**TASK GOAL:** Output only the lines below from the one containing "match s.troupe? t with" to the one containing "else .exc illegalOperand", exactly as written, both ends kept.

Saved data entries
/-- The value of a user special register (R66); `none`: not listed, or not one of a management core (log 20). -/
def State.csr (s : State) (x : Iss) (n : Nat) : Option (BitVec 64) :=
  let c := x.core
  let loopc := if 0x018 ≤ n && n ≤ 0x01F then some ((vget 0 c.loopc (n - 0x018)).zeroExtend 64) else none
  match x.ag with
  | .mgmt _ => if n = 0x002 then some (BitVec.ofNat 64 s.wall) else loopc
  | .core t _ =>
    match s.troupe? t with
    | none => none
    | some tr =>
      if n = 0x000 then some (c.flags.zeroExtend 64)
      else if n = 0x001 then some tr.vcc
      else if n = 0x002 then some (BitVec.ofNat 64 s.wall)
      else if n = 0x003 then some (BitVec.ofNat 64 (bit tr.unal + 2 * bit tr.rsmd))
      else if n = 0x004 then some (c.place tr.image.shape tr.image.m)
      else if 0x010 ≤ n && n ≤ 0x017 then some (vget 0 c.coord (n - 0x010))
      else if n = 0x020 then some (tr.enmtr s.wall)
      else if n = 0x030 then some (BitVec.ofNat 64 c.top)
      else if n = 0x031 then some (c.rseg.zeroExtend 64)
      else if n = 0x040 then some c.qstat
      else loopc

/-- CSRR (R136): d at issue+1, from the value of the issue cycle. -/
def execCsrr (pd : Pd) (d : SReg) (csr : BitVec 12) (s : State) :=
  coreWord pd (some 0x01) s fun x =>
    match s.csr x csr.toNat with
    | none => .exc illegalOperand
    | some v =>
      if readsFlags x csr.toNat then .done (x.core.sched x 0 (.readFlags d)) else .done (x.core.sched x 1 (.wS d v))

/-- CSRW (R136): FLAGS, LOOPC0 to LOOPC7, RSP and QSTAT are written; the others fault (R66). -/
def execCsrw (pd : Pd) (csr : BitVec 12) (a : SReg) (s : State) :=
  coreWord pd (some 0x01) s fun x =>
    let n := csr.toNat
    let v := x.core.rs a
    let user := match x.ag with
      | .core _ _ => true
      | .mgmt _ => false
    if user && n == 0x000 then .done (x.core.sched x 1 (.csrFlags v))
    else if 0x018 ≤ n && n ≤ 0x01F then .done (x.core.sched x 1 (.loopc (BitVec.ofNat 3 (n - 0x018)) (v.truncate 32)))
    else if user && n == 0x030 then
      let top := v.toNat % 2 ^ 21
      if top % 16 ≠ 0 || 2 ^ 20 < top then .exc illegalOperand
      else .done (x.core.sched x 1 (.csrRsp (BitVec.ofNat 64 top)))
    else if user && n == 0x040 then .done (x.core.sched x 1 (.csrQstat v))
    else .exc illegalOperand

/-! ## Traps and services (R137, R138) -/

def execTrap (pd : Pd) (code : BitVec 16) (a : SReg) (s : State) :=
  coreWord pd (some 0x01) s fun x => .doneExc x.core { cause := 0x20, aux0 := x.core.rs a, code := code }

/-- SYSC 0x0000: the core finishes with exit status a[31:0] (R39, R138). -/
def execSyscRetire (pd : Pd) (a : SReg) (s : State) :=
  coreWord pd (some 0x01) s fun x => .done { x.core with fin := some ((x.core.rs a).truncate 32) }

/-- A supervisor call (R138); the codes 0x0001 to 0x00FF are reserved. -/
def execSyscCall (pd : Pd) (d : SReg) (code : BitVec 16) (a : SReg) (s : State) :=
  coreWord pd (some 0x01) s fun x =>
    if code.toNat < 0x100 then .exc illegalOperand
    else .doneExc { x.core with sysc := some d } { cause := 0x21, aux0 := x.core.rs a, code := code }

**SOLUTION FOR THIS EXERCISE:**
    match s.troupe? t with
    | none => none
    | some tr =>
      if n = 0x000 then some (c.flags.zeroExtend 64)
      else if n = 0x001 then some tr.vcc
      else if n = 0x002 then some (BitVec.ofNat 64 s.wall)
      else if n = 0x003 then some (BitVec.ofNat 64 (bit tr.unal + 2 * bit tr.rsmd))
      else if n = 0x004 then some (c.place tr.image.shape tr.image.m)
      else if 0x010 ≤ n && n ≤ 0x017 then some (vget 0 c.coord (n - 0x010))
      else if n = 0x020 then some (tr.enmtr s.wall)
      else if n = 0x030 then some (BitVec.ofNat 64 c.top)
      else if n = 0x031 then some (c.rseg.zeroExtend 64)
      else if n = 0x040 then some c.qstat
      else loopc

/-- CSRR (R136): d at issue+1, from the value of the issue cycle. -/
def execCsrr (pd : Pd) (d : SReg) (csr : BitVec 12) (s : State) :=
  coreWord pd (some 0x01) s fun x =>
    match s.csr x csr.toNat with
    | none => .exc illegalOperand
    | some v =>
      if readsFlags x csr.toNat then .done (x.core.sched x 0 (.readFlags d)) else .done (x.core.sched x 1 (.wS d v))

/-- CSRW (R136): FLAGS, LOOPC0 to LOOPC7, RSP and QSTAT are written; the others fault (R66). -/
def execCsrw (pd : Pd) (csr : BitVec 12) (a : SReg) (s : State) :=
  coreWord pd (some 0x01) s fun x =>
    let n := csr.toNat
    let v := x.core.rs a
    let user := match x.ag with
      | .core _ _ => true
      | .mgmt _ => false
    if user && n == 0x000 then .done (x.core.sched x 1 (.csrFlags v))
    else if 0x018 ≤ n && n ≤ 0x01F then .done (x.core.sched x 1 (.loopc (BitVec.ofNat 3 (n - 0x018)) (v.truncate 32)))
    else if user && n == 0x030 then
      let top := v.toNat % 2 ^ 21
      if top % 16 ≠ 0 || 2 ^ 20 < top then .exc illegalOperand
      else .done (x.core.sched x 1 (.csrRsp (BitVec.ofNat 64 top)))
    else if user && n == 0x040 then .done (x.core.sched x 1 (.csrQstat v))
    else .exc illegalOperand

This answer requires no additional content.